Brief —
Tally every line of the listing below that holds "font", then give the tally alone.

Input records —
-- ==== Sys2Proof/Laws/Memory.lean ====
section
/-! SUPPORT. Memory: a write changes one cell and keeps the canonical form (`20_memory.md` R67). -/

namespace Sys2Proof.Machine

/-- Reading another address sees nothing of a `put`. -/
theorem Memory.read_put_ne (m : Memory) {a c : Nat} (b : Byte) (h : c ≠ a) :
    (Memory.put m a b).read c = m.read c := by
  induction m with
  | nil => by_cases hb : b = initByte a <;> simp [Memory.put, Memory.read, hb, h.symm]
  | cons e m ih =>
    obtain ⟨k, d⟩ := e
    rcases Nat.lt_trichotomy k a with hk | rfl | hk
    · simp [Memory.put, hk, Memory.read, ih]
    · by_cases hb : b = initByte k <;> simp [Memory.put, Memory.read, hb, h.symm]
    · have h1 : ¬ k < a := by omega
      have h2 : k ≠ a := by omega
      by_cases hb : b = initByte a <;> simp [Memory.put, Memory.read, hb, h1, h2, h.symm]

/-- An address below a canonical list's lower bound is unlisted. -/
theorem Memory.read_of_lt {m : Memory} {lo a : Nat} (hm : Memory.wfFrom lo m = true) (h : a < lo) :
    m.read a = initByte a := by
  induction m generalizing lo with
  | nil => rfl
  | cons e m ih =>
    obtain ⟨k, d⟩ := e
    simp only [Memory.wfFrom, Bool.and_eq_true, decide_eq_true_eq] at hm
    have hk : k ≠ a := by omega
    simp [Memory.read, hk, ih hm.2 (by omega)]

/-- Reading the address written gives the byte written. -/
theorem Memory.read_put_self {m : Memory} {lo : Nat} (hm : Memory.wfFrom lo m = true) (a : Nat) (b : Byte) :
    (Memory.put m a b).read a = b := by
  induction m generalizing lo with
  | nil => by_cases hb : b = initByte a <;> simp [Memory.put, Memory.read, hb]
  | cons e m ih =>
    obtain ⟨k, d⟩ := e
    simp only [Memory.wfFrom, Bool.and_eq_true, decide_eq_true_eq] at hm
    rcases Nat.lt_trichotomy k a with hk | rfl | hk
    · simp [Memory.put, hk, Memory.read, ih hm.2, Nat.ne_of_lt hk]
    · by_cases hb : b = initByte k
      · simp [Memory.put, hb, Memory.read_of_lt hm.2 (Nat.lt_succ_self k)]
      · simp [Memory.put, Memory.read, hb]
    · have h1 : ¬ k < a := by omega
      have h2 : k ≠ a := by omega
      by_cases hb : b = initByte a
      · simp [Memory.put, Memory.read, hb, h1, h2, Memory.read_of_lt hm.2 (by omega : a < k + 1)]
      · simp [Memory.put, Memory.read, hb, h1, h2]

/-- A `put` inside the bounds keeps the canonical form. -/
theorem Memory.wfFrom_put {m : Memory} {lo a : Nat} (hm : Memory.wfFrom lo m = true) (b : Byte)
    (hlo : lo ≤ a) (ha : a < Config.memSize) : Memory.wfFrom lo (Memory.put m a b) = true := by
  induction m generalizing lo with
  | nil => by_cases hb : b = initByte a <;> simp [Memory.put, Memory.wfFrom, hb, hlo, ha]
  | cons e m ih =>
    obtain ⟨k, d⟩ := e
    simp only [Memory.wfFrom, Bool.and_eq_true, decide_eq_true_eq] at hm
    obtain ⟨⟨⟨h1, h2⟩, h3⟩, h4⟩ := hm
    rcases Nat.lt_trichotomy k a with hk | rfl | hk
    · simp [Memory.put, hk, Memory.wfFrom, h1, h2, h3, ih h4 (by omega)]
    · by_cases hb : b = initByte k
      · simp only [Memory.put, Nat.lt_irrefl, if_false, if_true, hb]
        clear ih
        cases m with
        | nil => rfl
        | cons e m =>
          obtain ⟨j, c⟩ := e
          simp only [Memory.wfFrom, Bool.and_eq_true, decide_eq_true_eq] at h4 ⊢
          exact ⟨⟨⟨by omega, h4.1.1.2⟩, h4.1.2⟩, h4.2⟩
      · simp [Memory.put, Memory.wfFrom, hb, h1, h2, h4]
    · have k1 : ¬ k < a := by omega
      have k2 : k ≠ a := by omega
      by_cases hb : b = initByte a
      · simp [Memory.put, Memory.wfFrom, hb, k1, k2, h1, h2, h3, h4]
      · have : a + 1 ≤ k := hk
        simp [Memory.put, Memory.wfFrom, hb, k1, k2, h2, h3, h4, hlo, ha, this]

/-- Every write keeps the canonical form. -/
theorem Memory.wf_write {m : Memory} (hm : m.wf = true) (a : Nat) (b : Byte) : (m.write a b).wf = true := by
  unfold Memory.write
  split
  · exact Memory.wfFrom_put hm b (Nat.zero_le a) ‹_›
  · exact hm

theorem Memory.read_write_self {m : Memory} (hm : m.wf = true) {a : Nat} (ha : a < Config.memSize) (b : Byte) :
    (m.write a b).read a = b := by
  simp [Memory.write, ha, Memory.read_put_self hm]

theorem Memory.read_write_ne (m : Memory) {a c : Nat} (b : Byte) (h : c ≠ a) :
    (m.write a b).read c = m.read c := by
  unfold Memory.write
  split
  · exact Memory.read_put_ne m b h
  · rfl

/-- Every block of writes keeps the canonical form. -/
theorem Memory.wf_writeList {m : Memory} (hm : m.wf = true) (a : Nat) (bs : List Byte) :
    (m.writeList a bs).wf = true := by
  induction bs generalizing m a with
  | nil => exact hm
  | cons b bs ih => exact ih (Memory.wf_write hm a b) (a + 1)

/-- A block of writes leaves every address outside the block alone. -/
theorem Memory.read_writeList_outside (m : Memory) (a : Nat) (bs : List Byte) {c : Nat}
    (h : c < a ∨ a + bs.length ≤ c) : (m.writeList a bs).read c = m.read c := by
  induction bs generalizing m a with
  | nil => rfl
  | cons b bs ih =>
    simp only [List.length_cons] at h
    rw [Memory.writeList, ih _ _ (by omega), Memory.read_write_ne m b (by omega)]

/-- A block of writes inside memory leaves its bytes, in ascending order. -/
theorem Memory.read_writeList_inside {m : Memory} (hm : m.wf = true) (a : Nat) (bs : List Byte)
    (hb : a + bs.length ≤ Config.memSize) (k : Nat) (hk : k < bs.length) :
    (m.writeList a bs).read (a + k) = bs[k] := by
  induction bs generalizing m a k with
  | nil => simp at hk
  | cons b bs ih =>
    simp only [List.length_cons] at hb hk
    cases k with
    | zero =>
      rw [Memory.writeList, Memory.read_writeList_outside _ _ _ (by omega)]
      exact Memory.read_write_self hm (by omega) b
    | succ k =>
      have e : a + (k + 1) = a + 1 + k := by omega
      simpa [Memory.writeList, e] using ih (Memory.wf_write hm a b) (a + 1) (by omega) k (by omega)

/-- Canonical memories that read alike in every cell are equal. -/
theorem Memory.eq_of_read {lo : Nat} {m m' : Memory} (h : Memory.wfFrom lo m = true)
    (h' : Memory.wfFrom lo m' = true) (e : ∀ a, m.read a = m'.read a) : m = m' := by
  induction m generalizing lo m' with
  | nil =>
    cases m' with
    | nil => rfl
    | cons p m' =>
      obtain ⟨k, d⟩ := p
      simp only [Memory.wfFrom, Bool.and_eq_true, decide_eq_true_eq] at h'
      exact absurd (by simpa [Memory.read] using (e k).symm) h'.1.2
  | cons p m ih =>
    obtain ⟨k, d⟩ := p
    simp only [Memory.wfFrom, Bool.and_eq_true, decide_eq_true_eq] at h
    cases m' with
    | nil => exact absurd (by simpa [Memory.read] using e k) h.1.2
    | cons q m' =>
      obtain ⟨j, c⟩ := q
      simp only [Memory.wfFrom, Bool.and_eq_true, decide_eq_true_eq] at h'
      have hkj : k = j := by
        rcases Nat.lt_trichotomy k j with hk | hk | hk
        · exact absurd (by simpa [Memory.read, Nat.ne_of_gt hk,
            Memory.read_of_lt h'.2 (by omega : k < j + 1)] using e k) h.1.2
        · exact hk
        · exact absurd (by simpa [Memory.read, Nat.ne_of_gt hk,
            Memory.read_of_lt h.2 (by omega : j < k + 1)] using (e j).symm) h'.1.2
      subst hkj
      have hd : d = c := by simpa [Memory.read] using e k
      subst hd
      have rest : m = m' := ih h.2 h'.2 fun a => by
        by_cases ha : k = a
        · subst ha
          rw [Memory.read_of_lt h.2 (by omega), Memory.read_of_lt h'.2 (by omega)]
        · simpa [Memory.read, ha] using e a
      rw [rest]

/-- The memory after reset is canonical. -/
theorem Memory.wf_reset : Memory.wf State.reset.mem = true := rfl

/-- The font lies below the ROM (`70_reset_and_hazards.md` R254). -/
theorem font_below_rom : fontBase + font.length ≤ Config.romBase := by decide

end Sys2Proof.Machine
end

Result —
2